Where a line in the entries below contains the word "every", it counts; give the total by itself.
────────────────────
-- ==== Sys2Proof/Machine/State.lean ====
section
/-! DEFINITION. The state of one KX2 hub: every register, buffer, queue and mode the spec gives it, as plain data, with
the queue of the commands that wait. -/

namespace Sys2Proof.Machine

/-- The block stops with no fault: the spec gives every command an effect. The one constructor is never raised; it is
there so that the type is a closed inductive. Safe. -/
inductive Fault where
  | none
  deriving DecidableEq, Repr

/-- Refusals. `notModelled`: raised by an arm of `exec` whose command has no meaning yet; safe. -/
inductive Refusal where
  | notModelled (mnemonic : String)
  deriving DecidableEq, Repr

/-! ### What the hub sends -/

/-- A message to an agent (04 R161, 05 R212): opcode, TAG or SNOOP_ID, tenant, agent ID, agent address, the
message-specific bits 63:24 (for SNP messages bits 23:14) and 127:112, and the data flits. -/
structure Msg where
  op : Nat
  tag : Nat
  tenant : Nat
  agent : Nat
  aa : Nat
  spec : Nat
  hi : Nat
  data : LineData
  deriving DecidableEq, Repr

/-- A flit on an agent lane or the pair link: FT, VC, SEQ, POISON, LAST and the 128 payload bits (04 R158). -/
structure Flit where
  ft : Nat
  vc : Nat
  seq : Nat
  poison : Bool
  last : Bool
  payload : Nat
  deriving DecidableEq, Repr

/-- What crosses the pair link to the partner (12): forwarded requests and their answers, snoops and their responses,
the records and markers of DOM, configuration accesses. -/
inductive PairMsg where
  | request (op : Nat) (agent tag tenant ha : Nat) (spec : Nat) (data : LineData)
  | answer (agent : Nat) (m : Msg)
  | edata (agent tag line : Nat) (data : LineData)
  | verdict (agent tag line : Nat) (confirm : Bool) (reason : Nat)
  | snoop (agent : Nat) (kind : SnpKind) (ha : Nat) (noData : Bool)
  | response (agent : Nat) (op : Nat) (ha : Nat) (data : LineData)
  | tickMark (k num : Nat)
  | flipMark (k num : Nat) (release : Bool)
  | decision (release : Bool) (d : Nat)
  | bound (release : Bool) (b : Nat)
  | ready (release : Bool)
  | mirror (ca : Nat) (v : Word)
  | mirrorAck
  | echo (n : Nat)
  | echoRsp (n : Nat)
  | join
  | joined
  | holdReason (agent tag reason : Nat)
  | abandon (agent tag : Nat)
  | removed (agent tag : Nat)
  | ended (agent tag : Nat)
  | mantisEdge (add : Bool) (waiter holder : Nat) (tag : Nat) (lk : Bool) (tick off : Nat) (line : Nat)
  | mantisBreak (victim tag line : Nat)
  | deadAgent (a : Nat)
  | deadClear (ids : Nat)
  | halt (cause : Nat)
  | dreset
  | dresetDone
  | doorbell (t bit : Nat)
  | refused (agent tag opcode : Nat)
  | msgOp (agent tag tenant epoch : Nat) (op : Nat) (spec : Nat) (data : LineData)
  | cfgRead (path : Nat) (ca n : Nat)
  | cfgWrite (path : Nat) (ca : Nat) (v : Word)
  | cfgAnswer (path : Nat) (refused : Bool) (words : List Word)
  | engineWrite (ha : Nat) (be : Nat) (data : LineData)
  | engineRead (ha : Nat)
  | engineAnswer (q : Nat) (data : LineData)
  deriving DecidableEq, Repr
────────────────────
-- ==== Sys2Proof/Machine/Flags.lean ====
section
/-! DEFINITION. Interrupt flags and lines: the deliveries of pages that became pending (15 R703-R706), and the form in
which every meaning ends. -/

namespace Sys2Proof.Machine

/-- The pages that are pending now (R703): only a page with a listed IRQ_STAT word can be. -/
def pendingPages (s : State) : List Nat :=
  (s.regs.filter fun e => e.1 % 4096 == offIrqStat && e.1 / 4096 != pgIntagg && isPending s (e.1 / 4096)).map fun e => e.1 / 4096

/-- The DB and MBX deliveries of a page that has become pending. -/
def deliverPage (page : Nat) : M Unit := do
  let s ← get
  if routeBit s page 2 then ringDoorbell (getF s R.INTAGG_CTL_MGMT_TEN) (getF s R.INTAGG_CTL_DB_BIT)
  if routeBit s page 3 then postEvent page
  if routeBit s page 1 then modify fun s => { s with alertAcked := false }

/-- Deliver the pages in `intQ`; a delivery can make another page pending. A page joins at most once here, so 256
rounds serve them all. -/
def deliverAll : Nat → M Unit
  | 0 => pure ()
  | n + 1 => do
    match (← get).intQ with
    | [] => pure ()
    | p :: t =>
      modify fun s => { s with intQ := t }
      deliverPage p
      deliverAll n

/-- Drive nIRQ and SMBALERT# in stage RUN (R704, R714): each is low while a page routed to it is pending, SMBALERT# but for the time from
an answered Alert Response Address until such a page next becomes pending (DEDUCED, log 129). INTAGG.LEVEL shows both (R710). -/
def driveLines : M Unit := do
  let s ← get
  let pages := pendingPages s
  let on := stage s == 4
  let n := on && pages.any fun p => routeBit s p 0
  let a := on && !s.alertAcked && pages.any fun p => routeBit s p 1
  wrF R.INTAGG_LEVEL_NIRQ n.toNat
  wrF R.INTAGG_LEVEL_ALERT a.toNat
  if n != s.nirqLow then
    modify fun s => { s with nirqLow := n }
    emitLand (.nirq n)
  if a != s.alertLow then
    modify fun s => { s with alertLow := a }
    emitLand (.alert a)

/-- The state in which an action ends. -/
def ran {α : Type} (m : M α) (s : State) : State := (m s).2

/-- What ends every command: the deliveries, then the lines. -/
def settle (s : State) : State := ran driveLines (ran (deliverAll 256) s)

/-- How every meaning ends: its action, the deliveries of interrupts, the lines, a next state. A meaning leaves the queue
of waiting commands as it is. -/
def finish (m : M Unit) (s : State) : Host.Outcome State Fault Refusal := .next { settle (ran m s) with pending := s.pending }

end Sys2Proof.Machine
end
────────────────────
**SOLUTION FOR THIS EXERCISE**.
5